WHAT IS REQUIRED:
Only these lines are needed: the first line of the entries below through the line with "o8 (bitAt v.invalid", each returned exactly.

▼

/-- The rope measurement status view. -/
def ropeView (v : RopeView) : List Byte :=
  o16s v.v ++
  o8 (bitAt v.invalid 0 + bitAt v.substitute 1 + bitAt v.clamped 2 + bitAt v.held 3 + bitAt v.standstill 4 + bitAt v.slipMade 5) ++
  o8 (match v.source with | .none => 0 | .e1 => 1 | .e2 => 2) ++ o8 (bitAt v.e1Faulted 0 + bitAt v.e2Faulted 1) ++ o8 v.standRun ++
  o16s v.e1Delta ++ o16s v.e2Delta ++ o16 v.e1Tally ++ o16 v.e2Tally ++ o16 v.ceff ++ o32 v.gap ++ o32 v.slipDiff ++
  o16 v.rollRun ++ o16 v.overRun ++ oTime v.sampleTime

/-! ## Stop causes and profiles (0x1D40, 0x1E10, 0x1E50) -/

/-- The cause kind codes (section 7.3). -/
def CauseKind.code (k : CauseKind) : Nat :=
  match k with
  | .ropeSlip => 1
  | .rollback => 2
  | .overspeed => 3
  | .encoderFault => 4
  | .ropePosition => 5
  | .brittleLoop => 6
  | .converterFault => 7
  | .tensionLimit => 8
  | .gripFail => 9
  | .gripIncomplete => 10
  | .doorFault => 11
  | .cabinDoorUnlocked => 12
  | .holdOverflow => 13
  | .trackOverflow => 14
  | .sequenceFault => 15
  | .releaseTimeout => 16
  | .summitStop => 17
  | .summitFastStop => 18
  | .linkLost => 19
  | .startFailed => 20
  | .hostFastStop => 21

/-- An entry of the stop cause list. -/
def causeView (c : Cause) : List Byte :=
  o8 c.kind.code ++ o8 c.source ++ o8 (match c.category with | .service => 1 | .fast => 2) ++ o8 (bitAt c.present 0) ++
  oTime c.firstTime ++ o8 c.repeats ++ pad 3

/-- The stop cause list view. -/
def causesView (s : Supervisor) : List Byte :=
  o8 s.causes.length ++ o8 (bitAt s.overflow 0 + bitAt s.fastNote 1) ++ o8 s.overflowCount ++
  o8 (s.present.countP (fun c => !c.listed)) ++ pad 4 ++ table causeView s.causes Config.causesMax 12

/-- A profile area: the 25 fields in the order and sizes of the PROFILE_WRITE parameters, the decel step in two octets (DESIGN CHOICE, log entry
87). -/
def profileView (f : Profile) : List Byte :=
  o16 f.vmax ++ o16 f.l1 ++ o16 f.l2 ++ o32 f.sMin ++ o16 f.vLaunchMin ++ o16 f.decelStep ++ o16 f.overspeedMargin ++
  o16 f.rollbackThreshold ++ o16 f.slipLimit ++ o16 f.windThreshold ++ o16 f.windHysteresis ++ o16 f.vWind ++ o16 f.vHold ++
  o16 f.vLink ++ o16 f.vDoor ++ o16 f.linkGrace ++ o16 f.gripZero ++ o16 f.gripGain ++ o16 f.gripMin ++ o16 f.gripMax ++
  o8 f.gripSamples ++ o16 f.tensionLow ++ o16 f.tensionHigh ++ o16 f.tensionHysteresis ++ o8 (bitAt f.alertCall 0)

/-! ## Line, calls, messages (0x1E90, 0x1EC0, 0x1F00) -/

/-- The line status view. -/
def lineView (l : Line) : List Byte :=
  o8 (match l.state with | .down => 0 | .probing => 1 | .training => 2 | .up => 3 | .dormant => 4) ++ o8 l.rate ++
  o8 l.diagnosis.code ++ o8 (match l.lastProbe with | .none => 0 | .answered => 1 | .echo => 2 | .silent => 3) ++
  o8 l.config.rateCeiling ++ o8 l.config.attempts ++ o8 l.config.qualityThreshold ++ o8 l.config.sleepSeconds ++
  [l.config.pattern1, l.config.pattern2, l.config.mask] ++ o8 l.config.glarePriority ++ o8 (bitAt l.config.autoStart 0) ++
  o8 l.attemptsUsed ++ o8 l.echoRun ++ o8 l.lineDelay ++ o8 (l.summitPriority + 16 * l.valleyPriority) ++ o8 l.lossRun ++
  o16 (qualityCount l) ++ o16 l.sentWord.toNat ++ o16 l.lastWord.toNat ++ o16 l.accepted.toNat ++ o16 l.farErrored ++
  o32 l.goodAnswers.toNat ++ o32 l.erroredAnswers.toNat ++ oTime l.upSince ++ o16 l.losses ++ o16 l.qualityEvents ++
  o16 l.probesSent ++ o16 l.wakesHeard

/-- The owning CALL_PLACE order slot, 255 for none. -/
def callOwner (o : Option SlotNo) : Nat :=
  match o with
  | none => 255
  | some i => i.val

/-- The hook codes: 0 not yet known, 1 ON_HOOK, 2 OFF_HOOK. -/
def hookCode (v : Option Bool) : Nat :=
  match v with
  | none => 0
  | some false => 1
  | some true => 2

/-- The first eight octets of a voice slot's area. -/
def callView (c : CallSlot) : List Byte :=
  o8 c.state.code ++
  o8 ((match c.originator with | .none => 0 | .handset => 1 | .order => 2 | .alert => 3 | .far => 4) +
    16 * (match c.role with | .none => 0 | .caller => 1 | .answerer => 2)) ++
  o8 (callOwner c.order) ++
  o8 (match c.reason with
    | .none => 0 | .noAnswer => 1 | .lineLost => 2 | .noCapacity => 3 | .localClear => 4 | .farClear => 5 | .orderClear => 6) ++
  o16 c.duration ++
  o8 (hookCode c.hook + bitAt c.ringer 2 + bitAt c.seizeTaken 3 + bitAt c.answerTaken 4 + bitAt c.ownSeize 5 + bitAt c.ownAnswer 6) ++
  o8 c.freeRun

/-- The call table. -/
def callsView (p : Part) : List Byte :=
  callView (callSlot p 0) ++ o16 p.calls.connects ++ o16 p.calls.glareWon ++ o16 p.calls.glareLost ++ o16 p.calls.alertLapses ++
  callView (callSlot p 1) ++ o16 p.calls.limit

/-- A receive slot. -/
def receiveView (s : ReceiveSlot) : List Byte :=
  o8 (match s.state with | .empty => 0 | .assembling => 1 | .full => 2) ++ [s.type] ++ o8 s.length ++ pad 1 ++ s.octets.toList ++ pad 4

▲

SOLUTION TO THIS TASK:
/-- The rope measurement status view. -/
def ropeView (v : RopeView) : List Byte :=
  o16s v.v ++
  o8 (bitAt v.invalid 0 + bitAt v.substitute 1 + bitAt v.clamped 2 + bitAt v.held 3 + bitAt v.standstill 4 + bitAt v.slipMade 5) ++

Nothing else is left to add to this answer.